Fair value assumptions
- NZ IFRS 7 (paragraph 25), with limited exceptions, requires entities to disclose the fair value4 of each class of financial assets and liabilities in a way that permits comparison with its carrying amount.
- NZ IAS 39 Financial instruments: recognition and measurement contains a hierarchy for determining the fair value of financial instruments. The best evidence of fair value is quoted prices in an active market (paragraph 48). If the market for a financial instrument is not active entities are required to establish fair value by using valuation techniques.5 During stressed market conditions the Commission anticipates that entities will need to increase their reliance on valuation techniques to establish the fair value of their financial instruments. This requires more judgement on the part of the issuer.
- Consistent with this increase in judgement NZ IFRS 7 (paragraph 27(a)) requires entities to disclose:
"the methods and, when a valuation technique is used, the assumptions applied in determining fair values of each class of financial assets or financial liabilities. For example, if applicable, an entity discloses information about the assumptions relating to prepayment rates, rates of estimated credit losses, and interest and discount rates." [emphasis added]
- The Commission has observed that several issuers use valuation techniques to measure the fair value of their interest rate swaps.

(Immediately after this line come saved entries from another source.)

-- ==== Sys2Proof/Decode.lean ====
section
/-!
DEFINITION. The decoder and the encoder of instruction words (spec/08_formats.md R126 to R136, and the encoding tables
of spec/09_isa_core.md to spec/13_saltern.md and spec/18_privileged.md). A word decodes to the instruction whose operand
fields it holds, when that instruction is accepted and encodes to exactly the word: so every reserved field, unused
operand field and unused X bit is checked at once (R128).
-/
namespace Sys2Proof

/-- Why a word is not an instruction (spec/08_formats.md R132, checks 3 and 4); each ends in the illegal-instruction
trap. -/
inductive DecodeError where
  | unallocated
  | form
  | reserved
deriving DecidableEq, Repr

/-- The fields of a 96-bit word (R126). -/
structure Raw where
  cls : BitVec 4
  u   : Bool
  op  : BitVec 5
  md  : BitVec 6
  g1  : BitVec 4
  g2  : BitVec 4
  gc  : Bool
  la  : BitVec 4
  ch  : BitVec 3
  yh  : Bool
  fm  : BitVec 3
  d   : BitVec 8
  a   : BitVec 8
  b   : BitVec 8
  c   : BitVec 8
  e   : BitVec 8
  x   : BitVec 20
deriving DecidableEq, Repr

/-- One bit as a vector. -/
def bit1 (b : Bool) : BitVec 1 := BitVec.ofBool b

/-- The word of a record of fields (R126). -/
def Raw.toBits (r : Raw) : IWord :=
  r.cls ++ bit1 r.u ++ r.op ++ r.md ++ r.g1 ++ r.g2 ++ bit1 r.gc ++ r.la ++ r.ch ++ bit1 r.yh ++ r.fm ++
    r.d ++ r.a ++ r.b ++ r.c ++ r.e ++ r.x

/-- The fields of a word (R126). -/
def Raw.ofBits (w : IWord) : Raw :=
  { cls := w.extractLsb' 92 4, u := w.getLsbD 91, op := w.extractLsb' 86 5, md := w.extractLsb' 80 6
    g1 := w.extractLsb' 76 4, g2 := w.extractLsb' 72 4, gc := w.getLsbD 71, la := w.extractLsb' 67 4
    ch := w.extractLsb' 64 3, yh := w.getLsbD 63, fm := w.extractLsb' 60 3, d := w.extractLsb' 52 8
    a := w.extractLsb' 44 8, b := w.extractLsb' 36 8, c := w.extractLsb' 28 8, e := w.extractLsb' 20 8
    x := w.extractLsb' 0 20 }

/-- imm36 of form F1 (R127). -/
def Raw.imm36 (r : Raw) : BitVec 36 := r.c ++ r.e ++ r.x

/-- imm44 of form F2 (R127). -/
def Raw.imm44 (r : Raw) : BitVec 44 := r.a ++ r.b ++ r.c ++ r.e ++ r.x.extractLsb' 8 12

/-! ### Codes of the small fields -/

/-- Operand code of a register (R129). -/
def Reg.code : Reg → BitVec 8
  | .v n => BitVec.ofNat 8 n.val
  | .s n => BitVec.ofNat 8 (0x80 + n.val)
  | .e n => BitVec.ofNat 8 (0xC0 + n.val)
  | .a n => BitVec.ofNat 8 (0xE0 + n.val)
  | .p n => BitVec.ofNat 8 (0xF0 + n.val)
  | .q n => BitVec.ofNat 8 (0xF8 + n.val)
  | .z => 0xFF

/-- A number below `n`, wrapped. -/
def finMod (n : Nat) [NeZero n] (k : Nat) : Fin n := Fin.ofNat n k

/-- The register of an operand code; reserved codes name none (R129). -/
def Reg.ofCode (c : BitVec 8) : Option Reg :=
  let k := c.toNat
  if k < 0x80 then some (.v (finMod 128 k))
  else if k < 0xC0 then some (.s (finMod 64 (k - 0x80)))
  else if k < 0xDE then some (.e (finMod 30 (k - 0xC0)))
  else if k < 0xE0 then none
  else if k < 0xF0 then some (.a (finMod 16 (k - 0xE0)))
  else if k < 0xF8 then some (.p (finMod 8 (k - 0xF0)))
  else if k < 0xFC then some (.q (finMod 4 (k - 0xF8)))
  else if k = 0xFF then some .z
  else none

/-- Guard term code (spec/02_notation.md R15). -/
def GTerm.code (g : GTerm) : BitVec 4 := bit1 g.inv ++ BitVec.ofNat 3 g.num.val

/-- Guard term of a code. -/
def GTerm.ofCode (c : BitVec 4) : GTerm := ⟨c.getLsbD 3, finMod 8 (c.extractLsb' 0 3).toNat⟩

/-- Cache-hint code (R139). -/
def Hint.code : Hint → BitVec 3
  | .normal => 0 | .keep => 1 | .stream => 2 | .evict => 3 | .nofill => 4

/-- Cache hint of a code (R139). -/
def Hint.ofCode (c : BitVec 3) : Option Hint :=
  match c.toNat with
  | 0 => some .normal | 1 => some .keep | 2 => some .stream | 3 => some .evict | 4 => some .nofill | _ => none

/-- The header fields of a word. -/
def Raw.hdr (r : Raw) : Option Hdr :=
  (Hint.ofCode r.ch).map fun ch => ⟨r.u, ⟨GTerm.ofCode r.g1, GTerm.ofCode r.g2, r.gc⟩, r.la, ch, r.yh⟩

/-- MOD[5:4] of a width (R133). -/
def Width.code : Width → BitVec 2
  | .w32 => 0 | .w64 => 1 | .w16 => 2 | .w8 => 3

/-- Width of MOD[5:4]. -/
def Width.ofCode (c : BitVec 2) : Width :=
  match c.toNat with
  | 0 => .w32 | 1 => .w64 | 2 => .w16 | _ => .w8

/-- MOD of classes 0x1 and 0x2 (R133). -/
def intMod (ty : IntTy) (sat : Bool) : BitVec 6 := ty.w.code ++ bit1 ty.sgn ++ bit1 sat ++ 0#2

/-- Width and sign of a class 0x1 or 0x2 MOD. -/
def intOfMod (m : BitVec 6) : IntTy := ⟨Width.ofCode (m.extractLsb' 4 2), m.getLsbD 3⟩

/-- Type code of MOD[1:0] (R133). -/
def FTy.code : FTy → BitVec 2
  | .f32 => 0 | .f16 => 1 | .bf16 => 2

/-- Type of MOD[1:0]; 0b11 is reserved. -/
def FTy.ofCode (c : BitVec 2) : Option FTy :=
  match c.toNat with
  | 0 => some .f32 | 1 => some .f16 | 2 => some .bf16 | _ => none

/-- Rounding code (spec/06_numbers.md R93). -/
def RMode.code : RMode → BitVec 3
  | .rne => 0 | .rz => 1 | .ru => 2 | .rd => 3 | .sr => 4

/-- Rounding mode of a code (R93). -/
def RMode.ofCode (c : BitVec 3) : Option RMode :=
  match c.toNat with
  | 0 => some .rne | 1 => some .rz | 2 => some .ru | 3 => some .rd | 4 => some .sr | _ => none

/-- MOD of class 0x3 and the class 0x4 functions (R133). -/
def fltMod (rm : RMode) (sat : Bool) (ty : FTy) : BitVec 6 := rm.code ++ bit1 sat ++ ty.code

/-- Format code (R134). -/
def Fmt.code : Fmt → BitVec 4
  | .f32 => 0 | .f16 => 1 | .bf16 => 2 | .e4m3 => 3 | .e5m2 => 4 | .e2m1 => 5 | .e8m0 => 6 | .ue4m3 => 7
  | .s8 => 8 | .u8 => 9 | .s16 => 10 | .u16 => 11 | .s32 => 12 | .u32 => 13 | .s64 => 14 | .u64 => 15

/-- Format of a code (R134). -/
def Fmt.ofCode (c : BitVec 4) : Fmt :=
  match c.toNat with
  | 0 => .f32 | 1 => .f16 | 2 => .bf16 | 3 => .e4m3 | 4 => .e5m2 | 5 => .e2m1 | 6 => .e8m0 | 7 => .ue4m3
  | 8 => .s8 | 9 => .u8 | 10 => .s16 | 11 => .u16 | 12 => .s32 | 13 => .u32 | 14 => .s64 | _ => .u64

/-- Condition code (R133). -/
def Cond.code : Cond → BitVec 3
  | .eq => 0 | .ne => 1 | .lt => 2 | .le => 3 | .gt => 4 | .ge => 5 | .num => 6 | .nan => 7

/-- Condition of a code (R133). -/
def Cond.ofCode (c : BitVec 3) : Cond :=
  match c.toNat with
  | 0 => .eq | 1 => .ne | 2 => .lt | 3 => .le | 4 => .gt | 5 => .ge | 6 => .num | _ => .nan

/-- Type code of `icmp` in MOD[2:0] (R133). -/
def icmpTy (ty : IntTy) : BitVec 3 :=
  (match ty.w with | .w32 => 0#2 | .w64 => 1#2 | .w16 => 2#2 | .w8 => 3#2) ++ bit1 ty.sgn

/-- Type of an `icmp` code. -/
def icmpOf (c : BitVec 3) : IntTy := ⟨Width.ofCode (c.extractLsb' 1 2), c.getLsbD 0⟩

/-- Scope code (R134). -/
def Scope.code : Scope → BitVec 3
  | .grp => 0 | .team => 1 | .clu => 2 | .dev => 3 | .sys => 4

/-- Scope of a code (R134). -/
def Scope.ofCode (c : BitVec 3) : Option Scope :=
  match c.toNat with
  | 0 => some .grp | 1 => some .team | 2 => some .clu | 3 => some .dev | 4 => some .sys | _ => none

/-- Size code (R133). -/
def Size.code : Size → BitVec 3
  | .b8 => 0 | .b16 => 1 | .b32 => 2 | .b64 => 3 | .b128 => 4

/-- Size of a code (R133). -/
def Size.ofCode (c : BitVec 3) : Option Size :=
  match c.toNat with
  | 0 => some .b8 | 1 => some .b16 | 2 => some .b32 | 3 => some .b64 | 4 => some .b128 | _ => none

/-- Mode code of `lperm` (spec/09_isa_core.md R183). -/
def PermMode.code : PermMode → BitVec 2
  | .sel => 0 | .nbr => 1 | .rot => 2 | .fly => 3

/-- Mode of an `lperm` code. -/
def PermMode.ofCode (c : BitVec 2) : PermMode :=
  match c.toNat with
  | 0 => .sel | 1 => .nbr | 2 => .rot | _ => .fly

/-- Mode code of `lvote` (spec/09_isa_core.md R184). -/
def VoteMode.code : VoteMode → BitVec 2
  | .mask => 0 | .cnt => 1 | .quor => 2 | .agree => 3

/-- Mode of an `lvote` code. -/
def VoteMode.ofCode (c : BitVec 2) : VoteMode :=
  match c.toNat with
  | 0 => .mask | 1 => .cnt | 2 => .quor | _ => .agree

/-- Operation code of `redx` and `scan` (spec/09_isa_core.md R185). -/
def RedOp.code : RedOp → BitVec 4
  | .add => 0 | .min => 1 | .max => 2 | .and => 3 | .or => 4 | .xor => 5

/-- Operation of a reduction code. -/
def RedOp.ofCode (c : BitVec 4) : Option RedOp :=
  match c.toNat with
  | 0 => some .add | 1 => some .min | 2 => some .max | 3 => some .and | 4 => some .or | 5 => some .xor | _ => none

/-- Type code of `redx` and `scan` (spec/09_isa_core.md R185). -/
def RedTy.code : RedTy → BitVec 4
  | .f32 => 0 | .s32 => 12 | .u32 => 13 | .s64 => 14 | .u64 => 15

/-- Type of a reduction code. -/
def RedTy.ofCode (c : BitVec 4) : Option RedTy :=
  match c.toNat with
  | 0 => some .f32 | 12 => some .s32 | 13 => some .u32 | 14 => some .s64 | 15 => some .u64 | _ => none

/-- Operation code of an atomic (spec/10_isa_memory.md R218). -/
def AtOp.code : AtOp → BitVec 4
  | .add => 0 | .minU => 1 | .maxU => 2 | .minS => 3 | .maxS => 4 | .and => 5 | .or => 6 | .xor => 7 | .exch => 8
  | .cas => 9 | .addF32 => 10 | .addBf16 => 11 | .addF16 => 12 | .minF32 => 13 | .maxF32 => 14

/-- Operation of an atomic code (R218). -/
def AtOp.ofCode (c : BitVec 4) : Option AtOp :=
  match c.toNat with
  | 0 => some .add | 1 => some .minU | 2 => some .maxU | 3 => some .minS | 4 => some .maxS | 5 => some .and
  | 6 => some .or | 7 => some .xor | 8 => some .exch | 9 => some .cas | 10 => some .addF32 | 11 => some .addBf16
  | 12 => some .addF16 | 13 => some .minF32 | 14 => some .maxF32 | _ => none

/-- Ordering code of an atomic (R217). -/
def AtOrd.code : AtOrd → BitVec 2
  | .none => 0 | .acq => 1 | .rel => 2 | .ar => 3

/-- Ordering of a code (R217). -/
def AtOrd.ofCode (c : BitVec 2) : AtOrd :=
  match c.toNat with
  | 0 => .none | 1 => .acq | 2 => .rel | _ => .ar

/-- Space code of `copy` (spec/11_isa_engines.md R234). -/
def CSpace.code : CSpace → BitVec 3
  | .sp => 0 | .cl => 1 | .gl => 2 | .pd => 3 | .hm => 4

/-- Space of a `copy` code. -/
def CSpace.ofCode (c : BitVec 3) : Option CSpace :=
  match c.toNat with
  | 0 => some .sp | 1 => some .cl | 2 => some .gl | 3 => some .pd | 4 => some .hm | _ => none

/-- Size code of `copy` and `copyr` (R234, R241). -/
def CSize.code : CSize → BitVec 2
  | .c4 => 0 | .c8 => 1 | .c16 => 2

/-- Size of a `copy` code. -/
def CSize.ofCode (c : BitVec 2) : Option CSize :=
  match c.toNat with
  | 0 => some .c4 | 1 => some .c8 | 2 => some .c16 | _ => none

/-- Size code of `tcopy` (R238). -/
def TSize.code : TSize → BitVec 2
  | .t1 => 0 | .t2 => 1 | .t4 => 2

/-- Size of a `tcopy` code. -/
def TSize.ofCode (c : BitVec 2) : Option TSize :=
  match c.toNat with
  | 0 => some .t1 | 1 => some .t2 | 2 => some .t4 | _ => none

/-- Linear-space code of `tcopy` (R238). -/
def LinSpace.code : LinSpace → BitVec 3
  | .sp => 0 | .gl => 2 | .hm => 4

/-- Linear space of a code. -/
def LinSpace.ofCode (c : BitVec 3) : Option LinSpace :=
  match c.toNat with
  | 0 => some .sp | 2 => some .gl | 4 => some .hm | _ => none

/-- Source-space code of `copyr` (R241). -/
def RSpace.code : RSpace → BitVec 3
  | .sp => 0 | .cl => 1 | .gl => 2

However, the issuers did not disclose the assumptions applied in determining those fair values. The disclosures the issuers made only included the method of valuation and a general reference that market interest rates were used to discount the cash flows relating to the swaps.
- The Commission considers that the actual assumptions applied in determining the fair values of interest rate swaps should be disclosed. The Commission does not consider that general disclosures such as 'market rates were applied' are sufficient to meet the requirements of paragraph 27(a) of NZ IFRS 7.
- The issuers written to have agreed to make further disclosures to comply with paragraph 27(a) of IFRS 7.